This is an analytical cross-sectional study aimed at determining the types of pathogenic bacteria found in the laboratory setting and their susceptibility to antibiotics.

Study area

A medical research institute in Shendi, Nile State, Sudan.

Study Population

Medical laboratories at the Shendi Local Market.

Inclusion Criteria

All surfaces and equipment.

Sampling

All surfaces and equipment are included in the sample.

Data collection tools

Data were collected from the results of actual bacterial cultures of the collected samples.

Collection of Samples

Contaminated swab samples from surfaces and equipment were collected with saline-soaked swabs, after which the samples were transferred to the Shendi University Microbiology Laboratory as soon as possible in approximately 30 min.

Culturing of samples

All samples were cultured on MacConkey agar and blood agar and subculture to obtain pure microorganisms.
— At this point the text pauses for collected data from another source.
/-- R211, R212, R213, R298: MSR to the CPSR, from a register or an immediate: the flags field in every mode, the control field in a
privileged mode (ignored in a user mode), the mode change between and inside both widths, execution continuing at PC + 4. -/
def Obligations.MsrWritesCpsr : Prop :=
  ∀ (i : Instr) (c : Cond) (mask : BitVec 4) (v : Word) (s : State), isMsr i c false mask v s → condPassed c s.cpsr = true →
    Sequential s →
    let new := msrPsr s.cpsr mask v (isUser s.cpsr.m)
    (isMode new.m = true ∨ (mask.getLsbD 0 && !isUser s.cpsr.m) = false) →
    (is26 new.m = true → (s.pc + 4#32).extractLsb' 26 6 = 0#6) →
    exec i s = .next { s with cpsr := new, bankHazard := hazardAfter s new.m, pc := s.pc + 4#32 }

/-- R214, R212, R294, R211: MSR is refused for a mode number outside the ten, for entering a 26-bit mode at an address outside the
26-bit space, for Rm = R15, and for the SPSR in a user mode. -/
def Obligations.MsrRefusals : Prop :=
  ∀ (c : Cond) (mask : BitVec 4) (s : State), condPassed c s.cpsr = true →
    (∀ spsr, exec (.msrReg c spsr mask 15) s = .refused .psrTransferR15) ∧
    (∀ i v, isMsr i c true mask v s → bankOf s.cpsr.m = .usr → exec i s = .refused .noSpsrInUserMode) ∧
    (∀ i v, isMsr i c false mask v s → mask.getLsbD 0 = true → isUser s.cpsr.m = false →
      (isMode (v.extractLsb' 0 5) = false → exec i s = .refused .illegalModeValue) ∧
      (isMode (v.extractLsb' 0 5) = true → is26 s.cpsr.m = false → is26 (v.extractLsb' 0 5) = true →
        s.pc ≠ 0xFFFFFFFC#32 → (s.pc + 4#32).extractLsb' 26 6 ≠ 0#6 → exec i s = .refused .enter26Outside26bitSpace))

/-- R211, R214: MSR to the SPSR of the current mode, from a register or an immediate; any mode number may be written. -/
def Obligations.MsrWritesSpsr : Prop :=
  ∀ (i : Instr) (c : Cond) (mask : BitVec 4) (v : Word) (s : State) (p : Psr), isMsr i c true mask v s →
    condPassed c s.cpsr = true → Sequential s → getSpsr s (bankOf s.cpsr.m) = some p →
    exec i s = .next { setSpsr s (bankOf s.cpsr.m) (msrPsr p mask v false) with pc := s.pc + 4#32 }

/-! ## Exceptions, SWI and IMB -/

/-- R251: the vector addresses, the modes entered (32-bit modes all), I and F; no exception uses 0x14. -/
def Obligations.ExceptionVectorTable : Prop :=
  (Exc.vector .reset = 0x00#32 ∧ Exc.mode .reset = 0b10011#5) ∧
  (Exc.vector .undefined = 0x04#32 ∧ Exc.mode .undefined = 0b11011#5) ∧
  (Exc.vector .swi = 0x08#32 ∧ Exc.mode .swi = 0b10011#5) ∧
  (Exc.vector .prefetchAbort = 0x0C#32 ∧ Exc.mode .prefetchAbort = 0b10111#5) ∧
  (Exc.vector .dataAbort = 0x10#32 ∧ Exc.mode .dataAbort = 0b10111#5) ∧
  (Exc.vector .irq = 0x18#32 ∧ Exc.mode .irq = 0b10010#5) ∧
  (Exc.vector .fiq = 0x1C#32 ∧ Exc.mode .fiq = 0b10001#5) ∧
  ∀ (e : Exc) (link : Word) (s : State),
    e.vector ≠ 0x14#32 ∧ is26 e.mode = false ∧ (enter e link s).pc = e.vector ∧ (enter e link s).cpsr.m = e.mode ∧
      (enter e link s).cpsr.i = true ∧
      (enter e link s).cpsr.f = (if e = .reset ∨ e = .fiq then true else s.cpsr.f)

/-- R252: exception entry, for every exception, from every state. -/
def Obligations.ExceptionEntry : Prop :=
  ∀ (e : Exc) (link : Word) (s : State), Entered s (enter e link s) e link

/-- R230, R253, R254: SWI enters Supervisor32 at 0x08 with the address of the next instruction in R14_svc, without PSR bits in either
width, and the old CPSR in SPSR_svc; stored instruction information and tags are kept. -/
def Obligations.SwiTakesSoftwareInterrupt : Prop :=
  ∀ (c : Cond) (n : BitVec 24) (s : State), condPassed c s.cpsr = true → n ≠ 0xF00000#24 → n ≠ 0xF00001#24 →
    ∃ t, exec (.swi c n) s = .next t ∧ Entered s t .swi (addressPlus s 4#32) ∧
      t.stale = s.stale ∧ t.exec26 = s.exec26 ∧ t.exec32 = s.exec32

/-- R74, R75, R232, R233, R234: IMB and IMBRange make every fetch see the present contents of memory, empty both tags, and take the
Software Interrupt. -/
def Obligations.ImbFlushesInstructionInformation : Prop :=
  ∀ (i : Instr) (c : Cond) (s : State), (i = .imb c ∨ i = .imbRange c) → condPassed c s.cpsr = true →
    ∃ t, exec i s = .next t ∧ Entered s t .swi (addressPlus s 4#32) ∧ (∀ w, ihist t w = [readWord s w]) ∧
      t.exec26 = [] ∧ t.exec32 = []

/-- R107, R255, R253: a word of the undefined space enters Undefined32 at 0x04 and has no other effect. -/
def Obligations.UndefinedInstructionTrap : Prop :=
  ∀ (c : Cond) (hi : BitVec 20) (lo : BitVec 4) (s : State), condPassed c s.cpsr = true →
    ∃ t, exec (.undefined c hi lo) s = .next t ∧ Entered s t .undefined (addressPlus s 4#32) ∧
      t.stale = s.stale ∧ t.exec26 = s.exec26 ∧ t.exec32 = s.exec32

/-- R265, R253, R234: `MOVS PC, R14` executed in the state a SWI, an IMB or an undefined instruction has entered gives back the whole
CPSR, with its width of mode, and the address after the instruction. -/
def Obligations.ExceptionReturnRestores : Prop :=
  ∀ (i : Instr) (s t : State), Inv s → condPassed i.form.cond s.cpsr = true →
    (∃ c, (∃ n, i = .swi c n) ∨ i = .imb c ∨ i = .imbRange c ∨ ∃ hi lo, i = .undefined c hi lo) →
    exec i s = .next t →
    exec (.movImmShift .al true 15 ⟨0#5, .lsl, 14⟩) t = .next { t with cpsr := s.cpsr, pc := addressPlus s 4#32 }

/-! ## Frames -/

/-- The frame of the data-processing, compare, PSR-transfer and branch instructions: every byte of memory, every register but the
destination, every SPSR but the one an MSR names, IHist, the tags, the platform and the inputs are as before. -/
def Obligations.RegisterInstructionFrame : Prop :=
  ∀ (i : Instr) (s t : State), isRegisterForm i.form = true → exec i s = .next t →
    (∀ a, Memory.read t.mem a = Memory.read s.mem a) ∧
    (∀ p : PhysReg, (∀ rd, destination i.form = some rd → physReg (curBank s) rd ≠ some p) → t.regs[p] = s.regs[p]) ∧
    (∀ b, (writesSpsr i.form = true → b ≠ curBank s) → getSpsr t b = getSpsr s b) ∧
    t.stale = s.stale ∧ t.exec26 = s.exec26 ∧ t.exec32 = s.exec32 ∧ t.platform = s.platform ∧
    t.inputs = s.inputs ∧ t.steps = s.steps

/-- The frame of the status register (R30, R151): instructions without S, MRS, MSR to the SPSR, B and BL leave the CPSR as it is;
data processing with S and destination R0 to R14 and the normal compares leave I, F, M and the reserved bits, and the logical ones V. -/
def Obligations.StatusRegisterFrame : Prop :=
  ∀ (i : Instr) (s t : State), exec i s = .next t →
    (writesNoStatus i.form = true → t.cpsr = s.cpsr) ∧
    (∀ op c sb rd rn o, i.form = .dp op c sb rd rn o → rd ≠ 15 →
      t.cpsr.i = s.cpsr.i ∧ t.cpsr.f = s.cpsr.f ∧ t.cpsr.m = s.cpsr.m ∧ t.cpsr.reserved = s.cpsr.reserved ∧
        ((op = .and ∨ op = .eor ∨ op = .orr ∨ op = .mov ∨ op = .bic ∨ op = .mvn) → t.cpsr.v = s.cpsr.v)) ∧
    (∀ op c rn o, i.form = .cmp op false c rn o →
      t.cpsr.i = s.cpsr.i ∧ t.cpsr.f = s.cpsr.f ∧ t.cpsr.m = s.cpsr.m ∧ t.cpsr.reserved = s.cpsr.reserved ∧
        ((op = .tst ∨ op = .teq) → t.cpsr.v = s.cpsr.v))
Antimicrobial susceptibility testing

Isolated bacteria were tested for antimicrobial susceptibility using the standard Kirby-Bauer disc diffusion method. Gram-positive bacteria are tested for susceptibility to Co-amoxiclav, ceftriaxone, ciprofloxacin, and gentamicin; gram-negative bacteria are susceptible to Co-amoxiclav, Ceftriaxone, Ciprofloxacin, Gentamicin, and Imipenem was tested.

Data analysis

Data were manually analyzed and presented in tables.
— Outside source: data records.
theorem mem_listedRegs (list : BitVec 16) (i : RegNo) : i ∈ listedRegs list ↔ list.getLsbD i.val = true := by
  unfold listedRegs
  simp only [List.mem_filter, and_iff_right_iff_imp]
  have all : ∀ j : RegNo, j ∈ regNumbers := by decide
  exact fun _ => all i

theorem listedRegs_nodup (list : BitVec 16) : (listedRegs list).Nodup := by
  unfold listedRegs; exact List.Nodup.filter _ (by decide)

theorem listedRegs_length (list : BitVec 16) : (listedRegs list).length = listedBelow list 16 := by
  unfold listedBelow listedRegs
  have : List.range 16 = regNumbers.map (·.val) := by decide
  rw [this, List.filter_map, List.length_map]
  rfl

/-- The register at a place of the list. -/
theorem listedBelow_of_getElem (list : BitVec 16) (k : Nat) (i : RegNo) (h : (listedRegs list)[k]? = some i) :
    list.getLsbD i.val = true ∧ listedBelow list i.val = k := by
  have hm : i ∈ listedRegs list := List.mem_of_getElem? h
  have hb := (mem_listedRegs list i).1 hm
  refine ⟨hb, ?_⟩
  have h2 := listedRegs_getElem list i hb
  exact (List.getElem?_inj (List.getElem?_eq_some_iff.1 h2).1 (listedRegs_nodup list)).1 (h2.trans h.symm)

/-! ### Loads -/

/-- The address of the `k`-th of consecutive words. -/
theorem addr_succ (a : Word) (k : Nat) : a + 4#32 + BitVec.ofNat 32 (4 * k) = a + BitVec.ofNat 32 (4 * (k + 1)) := by
  apply BitVec.eq_of_toNat_eq; simp [BitVec.toNat_add]; omega

/-- What `loadWords` reads: the words in order, up to the first abort. -/
theorem loadWords_getElem (s : State) (n : Nat) (a : Word) (k : Nat) (h : k < (loadWords s n a).length) :
    (loadWords s n a)[k]? = some (readWord s (translate s (wordAddr (a + BitVec.ofNat 32 (4 * k))))) := by
  induction n generalizing a k with
  | zero => simp [loadWords] at h
  | succ n ih =>
    unfold loadWords at h ⊢
    split at h
    · simp at h
    · next v hv =>
      cases k with
      | zero => simp [(memRead_cases s a v hv).2]
      | succ k => simpa [← addr_succ] using ih (a + 4#32) k (by simpa using h)

theorem loadWords_length_le (s : State) (n : Nat) (a : Word) : (loadWords s n a).length ≤ n := by
  induction n generalizing a with
  | zero => simp [loadWords]
  | succ n ih => unfold loadWords; split <;> simp; exact ih _

theorem loadWords_complete (s : State) (n : Nat) (a : Word)
    (h : ∀ k, k < n → aborts s .dataRead (wordAddr (a + BitVec.ofNat 32 (4 * k))) = false) :
    (loadWords s n a).length = n := by
  induction n generalizing a with
  | zero => rfl
  | succ n ih =>
    have h0 := h 0 (by omega)
    simp at h0
    unfold loadWords memRead
    rw [h0]
    simp only [Bool.false_eq_true, if_false, List.length_cons]
    rw [ih]
    intro k hk
    rw [addr_succ]; exact h (k + 1) (by omega)

theorem loadWords_abort (s : State) (n k : Nat) (a : Word) (hk : k < n)
    (h : ∀ j, j < k → aborts s .dataRead (wordAddr (a + BitVec.ofNat 32 (4 * j))) = false)
    (ha : aborts s .dataRead (wordAddr (a + BitVec.ofNat 32 (4 * k))) = true) :
    (loadWords s n a).length = k := by
  induction n generalizing a k with
  | zero => omega
  | succ n ih =>
    unfold loadWords memRead
    cases k with
    | zero => simp at ha; simp [ha]
    | succ k =>
      have h0 := h 0 (by omega)
      simp at h0
      rw [h0]
      simp only [Bool.false_eq_true, if_false, List.length_cons, Nat.add_right_cancel_iff]
      refine ih k (a + 4#32) (by omega) (fun j hj => ?_) ?_
      · rw [addr_succ]; exact h (j + 1) (by omega)
      · rw [addr_succ]; exact ha

/-- Loading registers changes nothing but registers. -/
theorem loadRegs_eq (b : Bank) (l : List (RegNo × Word)) (s : State) :
    loadRegs b s l = { s with regs := (loadRegs b s l).regs } := by
  induction l generalizing s with
  | nil => rfl
  | cons e l ih =>
    have h := ih (writeReg s b e.1 e.2)
    simp only [loadRegs, List.foldl_cons] at h ⊢
    rw [h]; unfold writeReg; split <;> rfl

/-- A physical register that no loaded register number reaches keeps its value. -/
theorem loadRegs_frame (b : Bank) (l : List (RegNo × Word)) (s : State) (p : PhysReg)
    (h : ∀ e, e ∈ l → physReg b e.1 ≠ some p) : (loadRegs b s l).regs[p] = s.regs[p] := by
  induction l generalizing s with
  | nil => rfl
  | cons e l ih =>
    have := ih (writeReg s b e.1 e.2) fun e' he' => h e' (List.mem_cons_of_mem _ he')
    simp only [loadRegs, List.foldl_cons] at this ⊢
    rw [this, writeReg_frame s b e.1 e.2 p (h e List.mem_cons_self)]

/-- Each loaded register has its word. -/
theorem loadRegs_read (b : Bank) (l : List (RegNo × Word)) (s : State) (i : RegNo) (v : Word) (hi : i ≠ 15)
    (hn : (l.map Prod.fst).Nodup) (hm : (i, v) ∈ l) : readReg (loadRegs b s l) b i = v := by
  induction l generalizing s with
  | nil => cases hm
  | cons e l ih =>
    simp only [List.map_cons, List.nodup_cons] at hn
    rcases List.mem_cons.1 hm with rfl | hm
    · obtain ⟨p, hp⟩ := physReg_some b i hi
      have := loadRegs_frame b l (writeReg s b i v) p fun e he hpe =>
        hn.1 (List.mem_map.2 ⟨e, he, (physReg_inj b i e.1 p hp hpe).symm⟩)
      simp only [loadRegs, List.foldl_cons] at this ⊢
      simp only [readReg, hp, this, writeReg_phys s b i v p p hp, if_true]
    · exact ih (writeReg s b e.1 e.2) hn.2 hm

/-- Drawing loads changes nothing but registers and the counter of free values. -/
theorem drawLoads_eq (b : Bank) (l : List (RegNo × Word)) (s : State) :
    drawLoads b s l = { s with regs := (drawLoads b s l).regs, draws := (drawLoads b s l).draws } := by
  induction l generalizing s with
  | nil => rfl
  | cons e l ih =>
    simp only [drawLoads, List.foldl_cons] at ih ⊢
    rw [ih]; split <;> unfold writeReg <;> (try split) <;> rfl
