theorem decodeBody_mrs_reserved {w : Word} (h23 : fieldOf w 23 5 = 0b00010#5) (h20 : fieldOf w 20 2 = 0b00#2)
    (h74 : w.getLsbD 7 = false ∨ w.getLsbD 4 = false) (h : fieldOf w 16 4 ≠ 0b1111#4 ∨ fieldOf w 0 12 ≠ 0#12)
    (c : Cond) : decodeBody w c = .error .reservedEncoding := by
  obtain ⟨hb20, hb21⟩ := bits_of_fieldOf_20_2 h20
  have hf : (fieldOf w 16 4 == 0b1111#4 && fieldOf w 0 12 == 0#12) = false :=
    Bool.and_eq_false_iff.2 (h.imp beq_eq_false_iff_ne.2 beq_eq_false_iff_ne.2)
  simp only [decodeBody, classify_psrReg h23 hb20 h74, decodePsrReg, hb21, hf]
  rfl

theorem decodeBody_msrReg_reserved {w : Word} (h23 : fieldOf w 23 5 = 0b00010#5) (h20 : fieldOf w 20 2 = 0b10#2)
    (h74 : w.getLsbD 7 = false ∨ w.getLsbD 4 = false) (h : fieldOf w 12 4 ≠ 0b1111#4 ∨ fieldOf w 4 8 ≠ 0#8)
    (c : Cond) : decodeBody w c = .error .reservedEncoding := by
  obtain ⟨hb20, hb21⟩ := bits_of_fieldOf_20_2 h20
  have hf : (fieldOf w 12 4 == 0b1111#4 && fieldOf w 4 8 == 0#8) = false :=
    Bool.and_eq_false_iff.2 (h.imp beq_eq_false_iff_ne.2 beq_eq_false_iff_ne.2)
  simp only [decodeBody, classify_psrReg h23 hb20 h74, decodePsrReg, hb21, hf]
  rfl

theorem decodeBody_msrImm_reserved {w : Word} (h23 : fieldOf w 23 5 = 0b00110#5) (h20 : fieldOf w 20 2 = 0b10#2)
    (h12 : fieldOf w 12 4 ≠ 0b1111#4) (c : Cond) : decodeBody w c = .error .reservedEncoding := by
  simp only [decodeBody, classify_psrImm h23 h20, decodePsrImm, beq_eq_false_iff_ne.2 h12]
  rfl

theorem decodeBody_singleTransfer {w : Word} (h26 : fieldOf w 26 2 = 0b01#2)
    (h : w.getLsbD 25 = false ∨ w.getLsbD 4 = false) (c : Cond) : decodeBody w c = .error .singleTransfer := by
  have h25 := fieldOf_25_3 w
  cases hb : w.getLsbD 25 with
  | false => simp only [decodeBody, classify, h25, h26, hb]; rfl
  | true =>
    have h4 := h.resolve_left (by rw [hb]; decide)
    simp only [decodeBody, classify, h25, h26, hb, h4]; rfl

theorem decodeBody_coprocessor {w : Word} (h : fieldOf w 25 3 = 0b110#3 ∨ fieldOf w 24 4 = 0b1110#4) (c : Cond) :
    decodeBody w c = .error .coprocessor := by
  rcases h with h25 | h24
  · simp only [decodeBody, classify, h25]; rfl
  · obtain ⟨h25, hb24⟩ := fields_of_fieldOf_24_4 h24
    simp only [decodeBody, classify, h25, hb24]; rfl

theorem regOf_inj {a b : BitVec 4} (h : regOf a = regOf b) : a = b := by
  rw [← regBits_regOf a, h, regBits_regOf]

theorem decodeBody_compareRd {w : Word} (hdp : isDataProcessingWord w) (h23 : fieldOf w 23 2 = 0b10#2)
    (h20 : w.getLsbD 20 = true) (h0 : fieldOf w 12 4 ≠ 0b0000#4) (h15 : fieldOf w 12 4 ≠ 0b1111#4) (c : Cond) :
    decodeBody w c = .error .compareRd := by
  rw [decodeBody_dataProcessing c hdp fun _ => h20]
  simp only [decodeDp]
  split
  · next op hop =>
    refine absurd ?_ (dp_opcode_hi op)
    rw [opcode_dp_bits hop, fieldOf_fieldOf (by decide)]; exact h23
  · have hne0 : (regOf (fieldOf w 12 4) == 0) = false := beq_eq_false_iff_ne.2 fun e => h0 (regOf_inj e)
    have hne15 : (regOf (fieldOf w 12 4) == 15) = false := beq_eq_false_iff_ne.2 fun e => h15 (regOf_inj e)
    rw [hne0, hne15]; rfl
Ethical Approval and Consent

Not applicable

Bacillus species changed into determined blended with the different pathogenic microorganism in lots of cultures, the Gram-positive cocci have been 21 microorganisms (42% of all isolated microorganism), 12 microorganisms have been Gram-negative bacilli (24%) (Table 1). The species of these bacteria according to the site of sample collection were showed in the (Table 2). The isolated Gram-positive cocci encompass Staphylococcus aureus 11 (22% of all isolated microorganisms), Staphylococcus epidermidis 10 (20%), the Gram-negative bacilli encompass Klebsiella pneumonia 9 (18%), Escherichia coli 1 (2%), Pseudomonas aeuroginosa 2 (4%) (Table 3). The result of antimicrobial susceptibility changed into proven in tables from (Table 4-9).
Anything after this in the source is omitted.